У отца дрогнуло лицо. Франс, который крутил в руках бечевку, завязывая на ней узлы, застыл без движения. Питер поднял на меня глаза.
Матушка ничего не возразила. Она редко высказывала свои мысли вслух. И каждая такая мысль дорогого стоила.
– Прости, матушка, – пробормотала я. – Я вовсе не хотела сказать, что…
– Ты, вижу, совсем там вознеслась, – перебила она меня. – Забыла, кто ты и кто твои родители. У нас честная протестантская семья, которой нет дела, что там принято в мире богатых людей.
Ее слова были как удар хлыстом. Я опустила глаза. Она говорила как мать, и я в свое время скажу то же самое своей дочери, если у меня возникнут опасения, что она может сбиться с пути. Хотя ее слова меня обидели – так же как и пренебрежительный отзыв о его картинах, – я понимала, что в них была большая доля правды.
В этот вечер Питер не стал меня задерживать в темном закоулке.
На следующее утро мне было тяжело смотреть на картину. Он уже выписал ее глаза и высокий лоб, а также складки на рукаве. Я смотрела на сочный желтый цвет с особым удовольствием и одновременно с чувством вины, которое во мне породили слова матушки. Я попробовала представить себе, что законченная картина окажется на стене палатки Питера-старшего, что эту простую картину, изображающую женщину, которая пишет письмо, можно будет купить за десять гульденов.
Нет, такое не укладывалось у меня в голове.
В тот день он был в хорошем настроении – иначе я не обратилась бы к нему за разъяснениями. Я научилась угадывать его настроение – не из его немногочисленных слов и не по выражению его лица (это лицо не так уж много выражало), а по его манере ходить по мастерской и чердаку. Когда у него было легко на душе и работа шла хорошо, он ходил быстро и решительно, не делая ни одного лишнего движения. Казалось, что он вот-вот замурлычет или начнет насвистывать мотив – только у него не было склонности к музыке. Если же дело не ладилось, он время от времени останавливался, глядел в окно, переступал с ноги на ногу, вдруг шел к лестнице и, поднявшись до половины, возвращался назад.
– Сударь, – начала я, когда он поднялся на чердак, чтобы смешать натертые мной белила с льняным маслом. В это время он писал меховую оторочку на рукаве. В этот день жена Ван Рейвена не пришла, но, оказывается, он мог писать отдельные части картины и без нее.
– Что, Грета? – спросил он.
Только он и Мартхе всегда звали меня по имени.
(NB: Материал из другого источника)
/-- R154 and R155: a MAC string has 17 characters: the lower-case hexadecimal digits of each byte's two nibbles at
positions 3k and 3k + 1, and ':' between groups. -/
def Obligations.MacStringShape : Prop :=
  ∀ m : List Byte, m.length = 6 →
    (macString m).length = 17 ∧
    (∀ k, k < 6 →
      (macString m)[3 * k]? = some (BitVec.ofNat 8
        (if (byteAt m k).toNat / 16 < 10 then 0x30 + (byteAt m k).toNat / 16
          else 0x61 + ((byteAt m k).toNat / 16 - 10))) ∧
      (macString m)[3 * k + 1]? = some (BitVec.ofNat 8
        (if (byteAt m k).toNat % 16 < 10 then 0x30 + (byteAt m k).toNat % 16
          else 0x61 + ((byteAt m k).toNat % 16 - 10)))) ∧
    (∀ k, k < 5 → (macString m)[3 * k + 2]? = some 0x3A#8)

/-- R131: Dec(n) is the decimal numeral of n: digits only, the value n, no leading zero but for 0 itself; and a dotted
string is the four numerals joined by '.', with 7 to 15 characters. -/
def Obligations.DottedDecimal : Prop :=
  (∀ n, n < 256 →
    (∀ c, c ∈ dec n → 0x30 ≤ c.toNat ∧ c.toNat ≤ 0x39) ∧
    (dec n).foldl (fun acc c => acc * 10 + (c.toNat - 0x30)) 0 = n ∧
    ((dec n).head? = some 0x30#8 → n = 0 ∧ (dec n).length = 1) ∧ 0 < (dec n).length) ∧
  (∀ a b c d : Byte,
    dotted [a, b, c, d] =
      dec a.toNat ++ [0x2E#8] ++ dec b.toNat ++ [0x2E#8] ++ dec c.toNat ++ [0x2E#8] ++ dec d.toNat ∧
    7 ≤ (dotted [a, b, c, d]).length ∧ (dotted [a, b, c, d]).length ≤ 15)

/-- R156: Hex2 and the two renderers are injective, and the hexadecimal pairs of a MAC string stand at positions 0, 3,
6, 9, 12 and 15. -/
def Obligations.RenderersInjective : Prop :=
  (∀ b b' : Byte, hex2 b = hex2 b' → b = b') ∧
  (∀ (m : List Byte) (k : Nat), k < 6 → slice (macString m) (3 * k) (3 * k + 2) = hex2 (byteAt m k)) ∧
  (∀ m m' : List Byte, m.length = 6 → m'.length = 6 → macString m = macString m' → m = m') ∧
  (∀ o o' : List Byte, o.length = 4 → o'.length = 4 → dotted o = dotted o' → o = o')

/-- R35: character i of a string stands in the word at offset B + 4⌊i/4⌋ of its region, most significant byte first,
and every byte past the string's length reads 0x00. -/
def Obligations.StringRegionPacking : Prop :=
  ∀ (s : State) (cs : List Byte),
    (cs.length ≤ 20 → ∀ i, i < 20 →
      (s.status.fmtValid = true → s.fmt.str = packStr20 cs →
        ∃ v, readReg s (0x080 + 4 * (i / 4)) = .ok v ∧ v.extractLsb' (24 - 8 * (i % 4)) 8 = cs.getD i 0x00#8) ∧
      (s.status.ethValid = true → s.eth.dstStr = packStr20 cs →
        ∃ v, readReg s (0x0A0 + 4 * (i / 4)) = .ok v ∧ v.extractLsb' (24 - 8 * (i % 4)) 8 = cs.getD i 0x00#8) ∧
      (s.status.ethValid = true → s.eth.srcStr = packStr20 cs →
        ∃ v, readReg s (0x0C0 + 4 * (i / 4)) = .ok v ∧ v.extractLsb' (24 - 8 * (i % 4)) 8 = cs.getD i 0x00#8)) ∧
    (cs.length ≤ 16 → ∀ i, i < 16 →
      (s.status.ipValid = true → s.ip.srcStr = packStr16 cs →
        ∃ v, readReg s (0x0E0 + 4 * (i / 4)) = .ok v ∧ v.extractLsb' (24 - 8 * (i % 4)) 8 = cs.getD i 0x00#8) ∧
      (s.status.ipValid = true → s.ip.dstStr = packStr16 cs →
        ∃ v, readReg s (0x0F0 + 4 * (i / 4)) = .ok v ∧ v.extractLsb' (24 - 8 * (i % 4)) 8 = cs.getD i 0x00#8))

/-! ### The register space and the host's accesses -/

/-- R27: the fields of the STATUS word, which is readable in every state. -/
def Obligations.StatusWordFields : Prop :=
  ∀ s : State, ∃ v, readReg s 0x004 = .ok v ∧
    v.extractLsb' 0 4 =
      (match s.status.code with
        | .ok => 0x0#4
        | .truncatedFrame => 0x1#4
        | .truncatedHeader => 0x2#4
        | .malformedHeader => 0x3#4
        | .commandError => 0x4#4
        | .idle => 0xF#4) ∧
    v.getLsbD 4 = s.status.ethValid ∧ v.getLsbD 5 = s.status.ipValid ∧ v.getLsbD 6 = s.status.rdValid ∧
    v.getLsbD 7 = s.status.fmtValid ∧ v.getLsbD 8 = s.status.isIpv4 ∧ v.extractLsb' 9 7 = 0#7 ∧
    v.extractLsb' 16 8 = s.status.lastOpc ∧ v.extractLsb' 24 8 = 0#8

/-- R24, with R26, R28 and R29: what a read at every offset of the map gives, its fields at their places as numbers,
when the register's group is valid. -/
def Obligations.RegisterMapWords : Prop :=
  ∀ s : State,
    readReg s 0x000 = .ok 0#32 ∧
    readReg s 0x008 = .ok (BitVec.ofNat 32 s.len.toNat) ∧
    readReg s 0x00C = .ok (BitVec.ofNat 32 Config.bufCap) ∧
    (s.status.ethValid = true →
      readReg s 0x010 = .ok (BitVec.ofNat 32 s.eth.dstHi.toNat) ∧ readReg s 0x014 = .ok s.eth.dstLo ∧
      readReg s 0x018 = .ok (BitVec.ofNat 32 s.eth.srcHi.toNat) ∧ readReg s 0x01C = .ok s.eth.srcLo ∧
      readReg s 0x020 = .ok (BitVec.ofNat 32 s.eth.etherType.toNat) ∧
      readReg s 0x024 = .ok (BitVec.ofNat 32 (s.eth.payloadLen.toNat * 2 ^ 16 + s.eth.payloadOff.toNat)) ∧
      readReg s 0x0A0 = .ok s.eth.dstStr.w0 ∧ readReg s 0x0A4 = .ok s.eth.dstStr.w1 ∧
      readReg s 0x0A8 = .ok s.eth.dstStr.w2 ∧ readReg s 0x0AC = .ok s.eth.dstStr.w3 ∧
      readReg s 0x0B0 = .ok s.eth.dstStr.w4 ∧ readReg s 0x0C0 = .ok s.eth.srcStr.w0 ∧
      readReg s 0x0C4 = .ok s.eth.srcStr.w1 ∧ readReg s 0x0C8 = .ok s.eth.srcStr.w2 ∧
      readReg s 0x0CC = .ok s.eth.srcStr.w3 ∧ readReg s 0x0D0 = .ok s.eth.srcStr.w4) ∧
    (s.status.ipValid = true →
      readReg s 0x030 =
        .ok (BitVec.ofNat 32 (s.ip.hlen.toNat * 2 ^ 16 + s.ip.ihl.toNat * 2 ^ 8 + s.ip.version.toNat)) ∧
      readReg s 0x034 = .ok (BitVec.ofNat 32 s.ip.tos.toNat) ∧
      readReg s 0x038 = .ok (BitVec.ofNat 32 s.ip.totLen.toNat) ∧
      readReg s 0x03C = .ok (BitVec.ofNat 32 s.ip.ident.toNat) ∧
      readReg s 0x040 = .ok (BitVec.ofNat 32 s.ip.flags.toNat) ∧
      readReg s 0x044 = .ok (BitVec.ofNat 32 s.ip.fragOff.toNat) ∧
      readReg s 0x048 = .ok (BitVec.ofNat 32 s.ip.ttl.toNat) ∧
      readReg s 0x04C = .ok (BitVec.ofNat 32 s.ip.proto.toNat) ∧
      readReg s 0x050 = .ok (BitVec.ofNat 32 s.ip.csum.toNat) ∧
      readReg s 0x054 = .ok s.ip.src ∧ readReg s 0x058 = .ok s.ip.dst ∧
      readReg s 0x05C = .ok (BitVec.ofNat 32 (s.ip.optLen.toNat * 2 ^ 16 + s.ip.optOff.toNat)) ∧
      readReg s 0x060 = .ok (BitVec.ofNat 32 s.ip.payloadOff.toNat) ∧
      readReg s 0x064 = .ok (BitVec.ofNat 32 (s.ip.dstStrLen.toNat * 2 ^ 8 + s.ip.srcStrLen.toNat)) ∧
      readReg s 0x0E0 = .ok s.ip.srcStr.w0 ∧ readReg s 0x0E4 = .ok s.ip.srcStr.w1 ∧
      readReg s 0x0E8 = .ok s.ip.srcStr.w2 ∧ readReg s 0x0EC = .ok s.ip.srcStr.w3 ∧
      readReg s 0x0F0 = .ok s.ip.dstStr.w0 ∧ readReg s 0x0F4 = .ok s.ip.dstStr.w1 ∧
      readReg s 0x0F8 = .ok s.ip.dstStr.w2 ∧ readReg s 0x0FC = .ok s.ip.dstStr.w3) ∧
    (s.status.rdValid = true → readReg s 0x070 = .ok s.rdValue) ∧
    (s.status.fmtValid = true →
      readReg s 0x074 = .ok (BitVec.ofNat 32 s.fmt.len.toNat) ∧
      readReg s 0x080 = .ok s.fmt.str.w0 ∧ readReg s 0x084 = .ok s.fmt.str.w1 ∧
      readReg s 0x088 = .ok s.fmt.str.w2 ∧ readReg s 0x08C = .ok s.fmt.str.w3 ∧
      readReg s 0x090 = .ok s.fmt.str.w4)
– Эти картины, что вы пишете, – они католические?
Бутылка с льняным маслом застыла над раковиной, в которой был белый свинец.
– Католические? – переспросил он. Опустив руку, он постучал бутылкой по столу. – В каком смысле?
Я задала вопрос, не подумав, и теперь не знала, что сказать. Тогда я попробовала спросить иначе:
– Почему в католических церквах висят картины?
– А ты когда-нибудь была в католической церкви, Грета?
– Нет, сударь.
– Значит, ты не видела, какие там висят картины, какие там стоят статуи, не видела витражей?
– Нет.
– Ты видела картины только в домах, лавках или, харчевнях?
– Еще на рынке.
– Верно, на рынке. Ты любишь смотреть на картины?
– Люблю, сударь.
Кажется, он не собирается отвечать на мой вопрос, а просто сам будет задавать вопросы.
– И что ты видишь, когда смотришь на картину?
– То, что художник на ней нарисовал.
Он кивнул, но я почувствовала, что он ожидал другого ответа.
– В таком случае что ты видишь на картине, которую я пишу сейчас?
– Во всяком случае, я не вижу Деву Марию, – выпалила я, скорее вопреки тому, что говорила матушка, чем отвечая на его вопрос.
Он посмотрел на меня с изумлением:
– А ты ожидала увидеть Деву Марию?
– О нет, сударь, – совсем смутившись, ответила я.
– Ты считаешь мою картину католической?
– Я не знаю. Матушка говорит…
– Но ведь твоя мать не видела картину?
– Нет.
– В таком случае она не может сказать тебе, что ты на ней видишь, а чего нет.
– Нет.
Он был прав, но мне не понравилось пренебрежение, с которым он отвергал матушкины слова.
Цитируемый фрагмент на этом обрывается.